# Looking for an iPad



## Marshall (Aug 6, 2010)

Hi everyone,

I'm new in Dubai, and I'm looking to buy an iPad.

I found it at a place called Axiom Telecom at Mall of Emirates. The price is decent and the offer is quite good. However, I don't want to buy one before checking out as many offers as are available. Should I buy it from Axiom, or are there other places you might recommend.

Thanks,

M


----------



## mikeyb (May 15, 2010)

Marshall said:


> Hi everyone,
> 
> I'm new in Dubai, and I'm looking to buy an iPad.
> 
> ...


Thy have them at Geant (IBN Battuta) and Carrefuor (MOE) check out the prices there, I even saw one in Aswaqs (small supermarket in Knowledge Village)


----------



## JonStewart87 (Jul 21, 2010)

I have also thought about picking one up for ease of travel and mobility, does the wifi work away from the UAE (like in the states?)

thx


----------



## ccr (Jun 20, 2010)

JonStewart87 said:


> I have also thought about picking one up for ease of travel and mobility, does the wifi work away from the UAE (like in the states?)

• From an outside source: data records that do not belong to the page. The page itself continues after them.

/-- CYCLES. -/
def countCycles (n : Chan) (s : State) : State :=
  let c := packCap s n
  if c = 0 then s
  else
    let k := units 4 ((s.asyCh[n].throughput : Rat) / 3600000000 / (2 * c) * 100)
    modCyc n (fun x => { x with cycles := k }) s

/-! ## The assay cycle (10 R305 to R310) -/

/-- CAPACITY_NOT_STORED. -/
def notStored (n : Chan) (reason : Nat) (s : State) : State :=
  raiseAt 0x8408 0xF true s.tim.station n.val [ef 28 0 n.val, ef 29 0 reason] s

/-- SOCm of R210 in 0.01 %. -/
def socMean (s : State) : Option Rat :=
  match ((activeChans s).filter (fun n => s.cyc[n].phase = 0)).filterMap (fun n => s.asyCh[n].pub) with
  | [] => none
  | l => some (meanR l)

/-- Why a cycle aborts at an update, by *Abort reasons*. -/
def cycleAbort (s : State) (n : Chan) : Option Nat :=
  let c := s.cyc[n]
  let flag := (groupsOf s n).any (fun i => (cellAt s n i).plaus || cellSuspect s n i || cellOpen s n i)
  let stale := c.staleAt.isSome && elapsed s.tim.tb c.staleAt (10 * tSec)
  let sat := ((s.ins.satPeriods - s.asy.satHist.getLastD s.ins.satPeriods).toNat : Rat)
  let periods : Rat := if tctl s = 0 then 0 else (60 * tSec : Nat) / (tctl s : Rat)
  let hot := (groupsOf s n).any (fun i => (groupTemp s n i).any (fun t => decide (t.1 ≥ (pInt s Prm.asyBalTmax : Rat))))
  let thm := c.thmAt.isSome && elapsed s.tim.tb c.thmAt (60 * tSec)
  if flag || stale then some 2
  else if sat * 100 > (pNat s Prm.asyAcSatMax : Rat) * periods then some 3
  else if hot || thm then some 7
  else if (activeChans s).length < pNat s Prm.asyAcMinActive then some 8
  else none

/-- Anchor values of a rest for every group (R307); a group without one gets `miss`. -/
def restAnchors (n : Chan) (top : Bool) (miss : Rat) (s : State) : State :=
  let t := s.tim.station
  let ok := s.asyCh[n].gap.any (fun g => gapOk s n g t)
  let late := s.asyCh[n].gap.any (fun g => decide (g.lastEnd.toNat > t.toNat))
  forEach (groupsOf s n) (fun k s =>
    let a := if ok then ((grpAt s n k).gapV.bind (fun v => anchorOf s n k v late)).getD (miss, 0) else (miss, 0)
    modGrp n k (fun g => if top then { g with top := a } else { g with bot := a }) s) s

/-- The next phase begins. -/
def cyclePhase (n : Chan) (p : Nat) (s : State) : State :=
  let s := modCon n (fun c => { c with assayRest := decide (p = 2 ∨ p = 4) }) s
  modCyc n (fun c => { c with phase := p, phaseAt := s.tim.station }) s

/-- The rest of the cycle has ended: relaxed after 20 ms, or ASY_AC_REST (R276, R305). -/
def cycleRestOver (s : State) (n : Chan) : Bool :=
  s.tim.station.toNat - s.cyc[n].phaseAt.toNat ≥ pNat s Prm.asyAcRest * tSec ||
    (s.asyCh[n].gap.any (fun g => decide (s.tim.station.toNat - g.since.toNat ≥ gapShort)) && relaxed s n s.tim.station s.meas[n].packI)

/-- Learn one group (R309): whether it was learned. -/
def learnGroup (n : Chan) (dq : Rat) (k : Nat) (s : State) : Bool × State :=
  let g := grpAt s n k
  let span := g.top.1 - g.bot.1
  let minSpan : Rat := (pNat s Prm.asyAcMinSpan : Rat) / 1000
  let nom := capNom (cellModel s)
  let c := if span = 0 then 0 else -dq / span
  if span ≥ minSpan && c ≥ nom / 2 && c ≤ 11 / 10 * nom then
    let uc := (g.top.2 + g.bot.2) / span + (pNat s Prm.asyUncGain : Rat) / 100000
    (true, modGrp n k (fun g => { g with cap := some c, uc := uc, z := g.bot.1, ub := g.bot.2, za := g.bot.1,
                                         unverified := false, spanOk := true }) s)
  else (false, modGrp n k (fun g => { g with spanOk := decide (span ≥ minSpan) }) s)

We have 2 in the house, they are great. You will love the instant-on and portability...

Yes, wifi will work everywhere globally. If getting the version with 3G on top of wifi, then you will need subscription to data plan (like iPhone).


----------



## ccr (Jun 20, 2010)

Marshall said:


> ...The price is decent and the offer is quite good...


You are from the US, any trip home coming up ? They are a lot cheaper in the US in case you could wait, and the saving is worth it for you.


----------



## JonStewart87 (Jul 21, 2010)

ccr said:


> You are from the US, any trip home coming up ? They are a lot cheaper in the US in case you could wait, and the saving is worth it for you.

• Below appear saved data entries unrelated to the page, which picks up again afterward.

-- ==== Sys2Proof/Machine/AssayRows.lean ====
section
/-! DEFINITION. The commands of the assay engine: the estimator update (09 R263), rests (R275 to R277), READ_LIMITS (R282), the
assay cycle (10 R304, R310), the periodic saves (R314) and TOUCHMARK_PROVISION (R320). -/

namespace Sys2Proof.Machine

/-- Firmware runs: the image is started, and no debug halt stands (02 R45; 08 R253). -/
def fwRuns (s : State) : Bool := mainUp s && s.pwr.imageRuns && s.pwr.configLoaded && !s.qm.fwHalt

/-- Populated channels. -/
def popChans (s : State) : List Chan := allChans.filter (populated s)

/-- A rest that something else has ended: a protective decision, a quench, or the channel's leaving of both states (R276). -/
def restCut (s : State) (n : Chan) : Bool :=
  let c := s.con[n]
  s.asyCh[n].restFrom.isSome && (c.protective || (match c.state with
    | .active => !c.rest
    | .bypass => false
    | _ => true))

/-- Start a TOUCHMARK_PROVISION that waits for the channel's touchmark to be free. -/
def provPoll (n : Chan) (s : State) : State :=
  if s.cyc[n].provRec ≠ [] && s.cyc[n].touch.isNone && provWaits s n && isMaster s then
    (if running s n then startIdent n .provision false s else provEnd n (reply .wrongState) s)
  else s

/-- What only the master of the segment does at an update, by channel. -/
def masterUpdate (n : Chan) (s : State) : State :=
  if !isMaster s then s
  else
    let s := if restCut s n then finishRest n s else restEarly n s
    provPoll n (restRequests n s)

/-- The estimator update (R263). -/
def estimate (s : State) : State :=
  let chans := popChans s
  let s := forEach chans markStale s
  let r := advanceAll chans s
  let s := advanceSegment r.1 r.2
  let s := crucibleUpdate s
  let before := dmaxNow s
  let s := forEach chans (fun n s => deratedEvents n (limitsUpdate n s)) s
  let s := segmentLimits s
  let s := if dmaxNow s = before then s else restage 1 s
  let s := forEach chans (fun n s => bypassGap n (masterUpdate n s)) s
  let s := { s with asy := { s.asy with satHist := (s.ins.satPeriods :: s.asy.satHist).take 600, lastUpdate := some s.tim.station } }
  let s := forEach chans (fun n s => cycleUpdate n (countCycles n (fitChannel n s))) s
  forEach chans bleedUpdate (ownGap s)

/-- ESTIMATOR_UPDATE (R263). The active module sends a RECONCILE with it, the impedance records of one channel in rotation
(12 R363). -/
def execEstimatorUpdate (s : State) : Out :=
  if !fwRuns s || (blockFenced s 0x0401 0 && blockFenced s 0x0401 1) then done s s
  else
    let t := estimate s
    if isMaster t then done s (sendSeam (.reconcile t.tim.station) { t with twn := { t.twn with impRotate := t.twn.impRotate + 1 } })
    else done s t

/-! ## Rests (R274 to R277) -/

/-- REST_REQUEST_REPEAT (R274). -/
def execRestRequestRepeat (n : Chan) (s : State) : Out :=
  if isMaster s && s.asyCh[n].restReq.isSome && s.asyCh[n].grant.isNone && s.asyCh[n].worst.1 > 3 / 100 && s.cyc[n].phase = 0 then
    done s (restEvent n false true s)
  else done s s

/-- REST_WAIT_EXPIRY (R277). -/
def execRestWaitExpiry (n : Chan) (s : State) : Out :=
  if s.asyCh[n].restReq.isSome && s.asyCh[n].grant.isNone && s.asyCh[n].worst.1 > 3 / 100 then
    done s (modAsy n (fun a => { a with derating := true }) s)
  else done s s

/-- A rest begins (R275): the hold of an ACTIVE channel enters at the next reload point. -/
def restBegin (n : Chan) (s : State) : State :=
  let active := s.con[n].state == .active
  let s := modCon n (fun c => { c with rest := c.rest || active }) s
  markDirty n (modAsy n (fun a => { a with restFrom := some (a.restFrom.getD s.tim.station) }) s)

/-- The channel can rest. -/
def restable (s : State) (n : Chan) : Bool :=
  (s.con[n].state == .active || s.con[n].state == .bypass) && s.cyc[n].phase = 0

/-- REST_GRANT (R275). -/
def execRestGrant (h : Hdr) (n : Chan) (duration : Word) (start : DWord) (s : State) : Out :=
  hostCmd h 0x0403 16 (.channel n) false (fun s =>
    let now := s.tim.station
    if !populated s n || !restable s n then .now (reply .wrongState) s
    else if duration.toNat < 1 || duration.toNat > 300 then .now (reply .outOfRange 4) s
    else if start.toNat > now.toNat + 3600 * tSec then .now (reply .outOfRange 5) s
    else
      let begin_ := if start.toNat ≤ now.toNat then now else start
      let later := begin_ ≠ now
      let s := if later && s.asyCh[n].restFrom.isSome then finishRest n s else s
      let s := modAsy n (fun a => { a with grants := a.grants + 1, grant := some (begin_, duration.toNat) }) s
      .now (reply .ok) (if later then markDirty n s else restBegin n s)) s

/-- REST_START (R275). -/
def execRestStart (n : Chan) (s : State) : Out :=
  if s.asyCh[n].grant.isNone || s.asyCh[n].restFrom.isSome then done s s
  else if isMaster s && restable s n then done s (restBegin n s)
  else done s (modAsy n (fun a => { a with grant := none }) s)

/-- REST_END (R276). -/
def execRestEnd (n : Chan) (s : State) : Out :=
  if isMaster s && s.asyCh[n].restFrom.isSome then done s (finishRest n s) else done s s

/-! ## READ_LIMITS (R282) -/

/-- Flags of word 11 for a channel. -/
def limitFlags (s : State) (n : Chan) : Nat :=
  let a := s.asyCh[n]
  bN (deratingNow s n) + 2 * bN (decide (s.thmCh[n].f < 1)) + 4 * bN a.rise + 8 * bN (!modelOk s) +
    16 * bN (s.con[n].state != .active) + 32 * bN (heldNow s n) + 64 * bN (decide (s.cyc[n].phase ≠ 0)) + 128 * bN a.noTemp

/-- Words 4 to 9 of a reply. -/
def limitWords (l : Limits) : List (Nat × Nat) := (numbered 4 (l.list.map (fun x => units 4 (max 0 x))))

/-- READ_LIMITS (R282). -/
def execReadLimits (h : Hdr) (sel : Byte) (s : State) : Out :=
  hostCmd h 0x0405 4 .none false (fun s =>
    if sel == 0xFF then
      let cs := segChans s
      let each := cs.foldl (fun a n => a ||| limitFlags s n) 0
      let flags := (each &&& 0xE7) + 8 * bN (!modelOk s) + 16 * bN cs.isEmpty
      let soc := if modelOk s then units 2 (s.asy.pub.getD 0) + 65536 * units 2 (s.asy.unc * 10000) else 0
      .now (okWords (limitWords (if modelOk s then s.asy.lim else {}) ++ [(10, soc), (11, flags)])) s
    else if sel.toNat ≥ 64 then .now (reply .outOfRange 3) s
    else
      let n : Chan := Fin.ofNat 64 sel.toNat
      if !populated s n then .now (reply .wrongState) s
      else
        let a := s.asyCh[n]
        let z := !modelOk s
        let soc := units 2 (a.pub.getD 0) + 65536 * units 2 (a.unc * 10000)
        .now (okWords (limitWords (if z then {} else a.pubLim) ++ [(10, if z then 0 else soc), (11, limitFlags s n)])) s) s

/-! ## The assay cycle -/

/-- A group's flags keep a cycle from starting (R304). -/
def cycleFlag (s : State) (n : Chan) : Bool :=
  (groupsOf s n).any (fun i => let c := cellAt s n i; c.plaus || c.stale || cellSuspect s n i || cellOpen s n i)

/-- ASSAY_CYCLE_START (R304). -/
def execAssayCycleStart (h : Hdr) (n : Chan) (s : State) : Out :=
  hostCmd h 0x0401 4 (.channel n) false (fun s =>
    if s.con[n].state == .fenced then .now (reply .fenced) s
    else if s.con[n].state != .active || s.ins.direct || allChans.any (fun k => s.cyc[k].phase ≠ 0) || !modelOk s ||
        (activeChans s).length < pNat s Prm.asyAcMinActive || s.asyCh[n].grant.isSome || cycleFlag s n || s.pwr.warn ||
        s.pwr.holdupFault then .now (reply .wrongState) s
    else
      let now := s.tim.station
      .now (reply .ok) (modCyc n (fun c => { c with
        phase := 1, started := now, phaseAt := now, tTop := 0, tBot := 0, qTop := 0, cycleQ := 0, staleAt := none, thmAt := none }) s)) s

/-- ASSAY_CYCLE_ABORT (R304, R310). -/
def execAssayCycleAbort (h : Hdr) (n : Chan) (s : State) : Out :=
  hostCmd h 0x0402 4 (.channel n) false (fun s =>
    if s.cyc[n].phase = 0 then .now (reply .wrongState) s else .now (reply .ok) (abortCycle n 0 s)) s

/-- ASSAY_TIMEOUT (R310). -/
def execAssayTimeout (n : Chan) (s : State) : Out := if isMaster s then done s (abortCycle n 4 s) else done s s

/-- IMPEDANCE_SAVE (R314, R315, R317). -/
def execImpedanceSave (s : State) : Out :=
  if !fwRuns s then done s s
  else done s (forEach (popChans s) (fun n s =>
    let s := queueWrite (.learned n false) (queueWrite (.impedance n) s)
    if s.cyc[n].tmPending && mayHistory s n then startHistory n s else s) s)

/-! ## TOUCHMARK_PROVISION (R320) -/

/-- TOUCHMARK_PROVISION (R320). -/
def execTouchmarkProvision (h : Hdr) (n : Chan) (bulk : Bulk) (s : State) : Out :=
  hostCmd h 0x0404 12 (.channel n) true (fun s =>
    if !bulkOk s bulk 160 || bulkValid s bulk < 160 then .now (reply .badParam 4) s
    else
      let free := bulkFree s bulk
      if !running s n || s.con[n].state == .dormant || !s.txns[n].caps.any (·.tmark) then .now (reply .wrongState) s free
      else .later (.channel n) 0 (modCyc n (fun c => { c with provRec := (bulkRead s bulk).take 160 }) s) free) s

end Sys2Proof.Machine
end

Thanks ccr i'll wait till xmas hols to get mine at the apple store in US


----------



## Marshall (Aug 6, 2010)

JonStewart87 said:


> I have also thought about picking one up for ease of travel and mobility, does the wifi work away from the UAE (like in the states?)
> 
> thx


Yes, it works wherever there's a WiFi connection.


----------



## Marshall (Aug 6, 2010)

Thanks for the replies everyone. I ended up buying a WiFi + 3G model from Axiom.

I love this thing! To all the critics who've said it's an oversized iPad: You could not be more wrong!

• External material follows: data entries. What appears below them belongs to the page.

/-- Channel insertion status object (07 R221). -/
def insObject (s : State) (n : Chan) : List Byte :=
  let c := s.insCh[n]
  obj 32 [fld 0 0 c.eng.region, fld 0 3 (bN c.held), fld 0 4 (bN c.limited), fld 0 5 (bN c.neg), fld 0 6 (bN c.carrying),
    fld 1 0 (c.eng.dither % 16), fld 2 0 (units 2 (c.dmax * 10000)), fld 4 0 (c.eng.compare % 2 ^ 32), fld 8 0 (phaseOf s n % 2 ^ 32),
    fld 12 0 c.eng.suppressed.toNat, fld 16 0 c.eng.closed.toNat, fld 20 0 c.eng.reversals.toNat, fld 24 0 c.eng.moved.toNat,
    fld 28 0 c.trigMissed.toNat]

/-- Segment insertion status object (07 R221). -/
def segObject (s : State) : List Byte :=
  let x := s.ins
  obj 32 [fld 0 0 (bN x.direct), fld 0 1 (bN x.concentrated), fld 0 2 (bN x.saturated), fld 0 3 (bN x.clamped),
    fld 1 0 (activeChans s).length, fld 2 0 (wrapI 8 x.balSign), fld 4 0 (wrapI 32 x.vref), fld 8 0 (wrapI 32 x.vapplied),
    fld 12 0 (wrapI 32 x.vsum), fld 16 0 x.satPeriods.toNat, fld 20 0 x.clampPeriods.toNat, fld 24 0 x.concPeriods.toNat]

/-- Staging status object (08 R258). -/
def stgObject (s : State) : List Byte :=
  let x := s.stg
  obj 32 [fld 0 0 x.genLast.toNat, fld 4 0 x.genFirm.toNat, fld 8 0 (min 15 x.horizon), fld 9 0 (bN (horizonOk s)),
    fld 9 1 (bN s.qm.fwSilence), fld 9 2 (bN s.qm.fwHalt), fld 12 0 x.restages.toNat, fld 16 0 x.aborts.toNat,
    fld 20 0 x.splits.toNat, fld 24 0 x.staleExec.toNat, fld 28 0 x.coasts.toNat]

/-- Quench status object (08 R258). -/
def quenchObject (s : State) : List Byte :=
  let x := s.qm
  obj 32 [fld 0 0 x.latched.toNat, fld 1 0 (maskOf 8 (fun g => presentFor s (Fin.ofNat 8 g))), fld 2 0 (tripsInDemand s),
    fld 3 0 (maskOf 8 (fun i => let t := x.trips[(Fin.ofNat 8 i : TripIn)]; t.wiring || t.chatter)), fld 4 0 x.laneFailed.toNat,
    fld 4 3 (bN x.tripreq), fld 8 0 (maskOf 64 (fun p => s.ports[(Fin.ofNat 64 p : Chan)].tone == .fault)), fld 16 0 x.quenches.toNat,
    fld 20 0 x.blanked.toNat, fld 24 0 x.selftests.toNat, fld 28 0 x.selftestFails.toNat]

/-- Measurement status object (06 R190). -/
def measObject (s : State) (n : Chan) : List Byte :=
  let m := s.meas[n]
  obj 32 [fld 0 0 m.reports.toNat, fld 4 0 m.bursts.toNat, fld 8 0 m.touches.toNat, fld 12 0 m.skipped.toNat,
    fld 16 0 m.owTests.toNat, fld 20 0 m.plausFaults.toNat, fld 22 0 m.owSuspects.toNat, fld 24 0 (m.openWires.length % 256),
    fld 25 0 (bN (mubEffective s n)), fld 25 1 (bN m.calib.isSome), fld 26 0 m.discarded.toNat, fld 28 0 (wrapI 32 m.sumErr)]

/-- Channel state-of-charge status object (09 R286). -/
def socObject (s : State) (n : Chan) : List Byte :=
  let a := s.asyCh[n]
  obj 32 ([fld 0 0 (units 2 (a.pub.getD 0)), fld 2 0 (units 2 a.model), fld 4 0 (units 2 (a.unc * 10000)),
    fld 6 0 (bN a.restReq.isSome), fld 6 1 (bN a.grant.isSome), fld 6 2 (bN (deratingNow s n)), fld 6 3 (bN a.gap.isSome),
    fld 6 4 (bN a.contLost), fld 14 0 (units 2 (a.fu * 10000)), fld 16 0 a.anchors.toNat, fld 20 0 a.rejected.toNat,
    fld 24 0 (a.throughput / 2 ^ 32 % 2 ^ 32), fld 28 0 a.requests.toNat, fld 30 0 a.grants.toNat] ++
    (numbered 8 (a.limGroup.take 6)).map (fun x => fld x.1 0 (x.2 % 256)))

/-- Channel assay status object (10 R327). -/
def assayObject (s : State) (n : Chan) : List Byte :=
  let c := s.cyc[n]
  let learned := ((groupsOf s n).filter (fun i => (grpAt s n i).cap.isSome)).length
  let elapsed := if c.phase = 0 then 0 else (s.tim.station - c.started).toNat / tSec
  obj 32 [fld 0 0 c.phase, fld 0 3 (bN c.tmPending), fld 0 4 (bN c.unverified), fld 0 5 (bN c.authOk), fld 1 0 c.lastAbort.toNat,
    fld 2 0 learned, fld 4 0 (c.cycles % 2 ^ 32), fld 8 0 (elapsed % 2 ^ 32), fld 12 0 c.burstsOk.toNat, fld 16 0 c.burstsRej.toNat,
    fld 20 0 c.fits.toNat, fld 24 0 c.done.toNat, fld 26 0 c.aborted.toNat, fld 28 0 c.seq.toNat]

/-- A delay in 0.1 ns; all ones where there is none. -/
def delayField (d : Option Rat) : Nat := match d with
  | some x => units 4 x
  | none => 0xFFFF_FFFF

/-- Tone states (04 *Port status object*). -/
def ToneState.code : ToneState → Nat
  | .healthy => 0
  | .fault => 1
  | .downstream => 2
  | .lost => 3

/-- Port status object (04 R125). -/
def portObject (s : State) (p : Chan) : List Byte :=
  let x := s.ports[p]
  obj 32 [fld 0 0 x.state.code, fld 0 4 x.tone.code, fld 0 7 (bN (armed s p)), fld 1 0 x.tkStatus.toNat, fld 2 0 x.tfCause.toNat,
    fld 3 0 x.lostCause.toNat, fld 3 2 (bN x.light), fld 3 3 (bN x.lock), fld 4 0 (delayField x.delay), fld 8 0 (delayField x.round),
    fld 12 0 x.rxPower.toNat, fld 16 0 x.codeErrors.toNat, fld 20 0 x.toneLosses.toNat, fld 24 0 x.syncs.toNat, fld 28 0 x.outliers.toNat]

/-- Transaction status object (05 R156). -/
def txnObject (s : State) (p : Chan) : List Byte :=
  let x := s.txns[p]
  obj 32 [fld 0 0 x.framesRx.toNat, fld 4 0 x.framesBad.toNat, fld 8 0 x.seqGaps.toNat, fld 12 0 x.retxSent.toNat,
    fld 16 0 x.streamResets.toNat, fld 18 0 x.rcntTx.toNat, fld 19 0 x.rcntRx.toNat, fld 20 0 x.cmds.length, fld 22 0 x.unpartCause.toNat,
    fld 24 0 x.edgeGaps.toNat, fld 28 0 x.stale.toNat]

/-- CAPS payload (05 *CAPS payload*) as last accepted. -/
def capsObject (s : State) (p : Chan) : List Byte :=
  match s.txns[p].caps with
  | none => List.replicate 64 0
  | some c => obj 64 [fld 0 0 c.proto.toNat, fld 2 0 c.model.toNat, fld 4 0 c.nodeId.toNat, fld 12 0 c.image.toNat, fld 16 0 c.cells.toNat,
      fld 18 0 c.temps.toNat, fld 19 0 (bN c.sideB), fld 19 1 (bN c.dual), fld 19 2 (bN c.full), fld 19 3 (bN c.tmark),
      fld 20 0 c.txDelay.toNat, fld 22 0 c.rxDelay.toNat, fld 24 0 c.minDead.toNat, fld 26 0 c.minPulse.toNat, fld 28 0 c.features.toNat,
      fld 30 0 c.bleedMax.toNat, fld 32 0 c.epoch.toNat, fld 36 0 c.gen.toNat, fld 40 0 c.state.toNat, fld 41 0 c.contact.toNat,
      fld 42 0 c.mode.toNat, fld 44 0 c.packId.toNat]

Most my iPhone apps already worked on the iPad without added costs, so that was awesome. Reading Instapaper notes on an iPad is SO much better than reading it on an iPhone.

Great piece of technology right there.


----------



## JonStewart87 (Jul 21, 2010)

hey marshall, how much did you dish out for it?


----------



## Marshall (Aug 6, 2010)

JonStewart87 said:


> hey marshall, how much did you dish out for it?


Hey Jon,

Sorry for the late reply.

I paid 4015 AED for the 32GB WiFi+3G model. I did find it at other places for a little less (around 3900 or so) but I got it there specifically for the warranty. I figure I'd dish out an extra 100 dirhams and get warranty on a product that isn't officially launched in the country yet.


----------



## AbbyS (Jan 9, 2010)

Hey Jon,
If you don't want to wait until xmas, I have an iPad I haven't opened. Its WI-FI 32GB, let me know if your interested.



JonStewart87 said:


> Thanks ccr i'll wait till xmas hols to get mine at the apple store in US


----------